Mobile payment security explored

Mobile payments are the modern form of payment with an increasing number of people using their phones for payment of bills, purchases and money transfers. But the question remains: how secure is a mobile payment in this age of data breaches and devastating malware?

Where did it all begin?

Back in the late 80s, an American cryptographer started toying with the idea of a cryptocurrency that did not require any form of hard medium. In 1994, the first ever online sale was made, for a pepperoni pizza, and a few years later, PayPal emerged as an online payment option and mobile phone users were able to use their phones to buy cinema tickets. Google Wallet, the world’s first ever mobile payment system, was introduced in 2011, followed a short time later by Apple Pay and Samsung Pay. While it was slow to start with, mobile payments soon gained traction, and in today’s world, a large majority of people use mobile payments at some point.

Is mobile payment technology secure?

While it would be good to be able to give a definite yes here, it is difficult to say for definite whether mobile payments will always be secure. The security of a mobile payment depends on a number of factors, including mobile phone models and hardware changes. The make and model of a mobile phone can affect the way transactions are completed and can have an impact on security. The recent introduction of Tokenization has made payments more secure in many cases, protecting card information by substituting the card data with a string of random numbers and letters. The token is the part that is sent to the payment processor and is decrypted there to make the payment.

Since the card details are not kept on the mobile phone or the retailer’s system, this reduces the risk of card fraud and other security risks at point-of-sale. And even if the token is obtained by a fraudster, they are not able to decrypt and use it as it can only be decrypted by the payment processor’s system. Add to that the fact that many new smartphones have added layers of security, such as biometric scans, remote locking, remote wiping and device encryption, if your phone does get lost or stolen, it is easy to wipe the data or crash the phone to stop anyone accessing any information.

Many factors affect your payment security

Another factor that has an effect on the security of your mobile payments is the app that is being used for finalizing the transaction. While Apple and Google apps are as secure as they can possibly be, using a third-party app downloaded from anywhere, including the Play Store and iTunes, adds more risk and uncertainty in the security of the transaction.

Human error can also play a big part in the security of the transactions. Although it is rare, a disgruntled employee or uninformed family member can aid with security concerns, while public Wi-Fi can put your security at risk using unsecured connections, which can be more easily hacked.
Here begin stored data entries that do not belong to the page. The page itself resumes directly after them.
-- ==== Sys2Proof/Syntax.lean ====
section
/-! DEFINITION. Syntax.lean: the commands the module takes, one constructor of `Instr` per row of
spec/opcode_table.json, and the operands they carry. The values that only the world outside can know
(what a sensor read, whether a test or a signature passed) are operands (notes/assumptions/3.md). -/
namespace Sys2Proof

/-! ### KEIS operand fields (Table 4.1, Table 4.2) -/

/-- The strand that issues, by physical Drover and strand number, and the predicate fields `PN`, `PG` (R109). -/
structure Issue where
  drover : Fin 128
  strand : Fin 8
  pn     : Bool
  pg     : BitVec 5
  deriving DecidableEq, Repr

/-- The second source of formats 0x0 and 0x1 (R105, R112). -/
inductive AluSrc where
  | reg (gc : BitVec 5)
  | imm (imm32 : BitVec 32)
  deriving DecidableEq, Repr

/-- Formats 0x0 RRR and 0x1 RRI. -/
structure AluOps where
  ga   : BitVec 5
  gb   : BitVec 5
  src  : AluSrc
  cond : BitVec 4
  deriving DecidableEq, Repr

/-- Format 0x2 BR. -/
structure BrOps where
  ga     : BitVec 5
  gb     : BitVec 5
  cond   : BitVec 4
  offset : BitVec 32
  deriving DecidableEq, Repr

/-- Format 0x0 as `JR` uses it. -/
structure JrOps where
  ga   : BitVec 5
  gb   : BitVec 5
  gc   : BitVec 5
  cond : BitVec 4
  deriving DecidableEq, Repr

/-- Format 0x3 XFER. -/
structure XferOps where
  dn : BitVec 4
  ce : Bool
  cn : BitVec 4
  gs : BitVec 5
  gx : BitVec 5
  gy : BitVec 5
  deriving DecidableEq, Repr

/-- Format 0x4 MEM. -/
structure MemOps where
  ga  : BitVec 5
  gp  : BitVec 5
  gv  : BitVec 5
  gk  : BitVec 5
  ce  : Bool
  cn  : BitVec 4
  sub : BitVec 5
  imm : BitVec 16
  deriving DecidableEq, Repr

/-- Format 0x5 SYNC. -/
structure SyncOps where
  ga    : BitVec 5
  cn    : BitVec 4
  varnt : BitVec 2
  imm   : BitVec 32
  deriving DecidableEq, Repr

/-- Format 0x7 DFLD. -/
structure DfldOps where
  dn  : BitVec 4
  off : BitVec 6
  w   : BitVec 2
  gb  : BitVec 5
  deriving DecidableEq, Repr

/-- The operation opcodes that may follow `AT` (R124): every instruction Table 4.3 marks "operation". -/
inductive OpCode where
  | ld | st | dld | dst | move | gather | scatter | graze | compact | isect | union | merge | segred | ebag
  | hist | topk | aadd | amin | amax | axch | acas | aacc | settle | put | get | racc | ratom | signal
  | frange | ttouch
  deriving DecidableEq, Repr

/-- The word after `AT` (R124): an operation of format 0x3 or 0x4 with its `PG`, or any other word. -/
inductive PairOp where
  | xfer (c : OpCode) (pg : BitVec 5) (o : XferOps)
  | mem (c : OpCode) (pg : BitVec 5) (o : MemOps)
  | other (word : Word)
  deriving DecidableEq, Repr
How to maximize security on your mobile payments

Security locks

Firstly, make sure that your phone has the proper security locks to prevent unauthorized access. Whether it is a password or biometric fingerprint lock, it will ensure that, if your phone does get stolen, your data will remain intact. Changing passwords regularly, and using random numbers and letters with special characters will make it harder than ever to crack your codes.

Use Wi-Fi wisely

When using public Wi-Fi to make purchases with your mobile phone, you should make sure you are protected through the use of SSL and VPN connections. These secure connections prevent outside users from seeing data you share over an unsecured Wi-Fi network.

Third-party apps

As mentioned before, avoid using third-party apps for your mobile wallets. These generic versions can sometimes come with built-in malware that can steal your data as soon as you first connect it to the internet, and allow hackers access to your mobile payment wallet. Always use the recommended app of the mobile wallet to maximize security.

Mobile websites versus apps

Another thing to think about when buying from a mobile website is whether the store you want to buy from has an app. If they do, and you expect to purchase there regularly, it pays to use their dedicated app, as they are normally more secure than mobile websites. And if the app wants to save your card data, make sure it is designed by a credible company with a mind for security. Checking history and reviews is a good way to do your own “background” checks.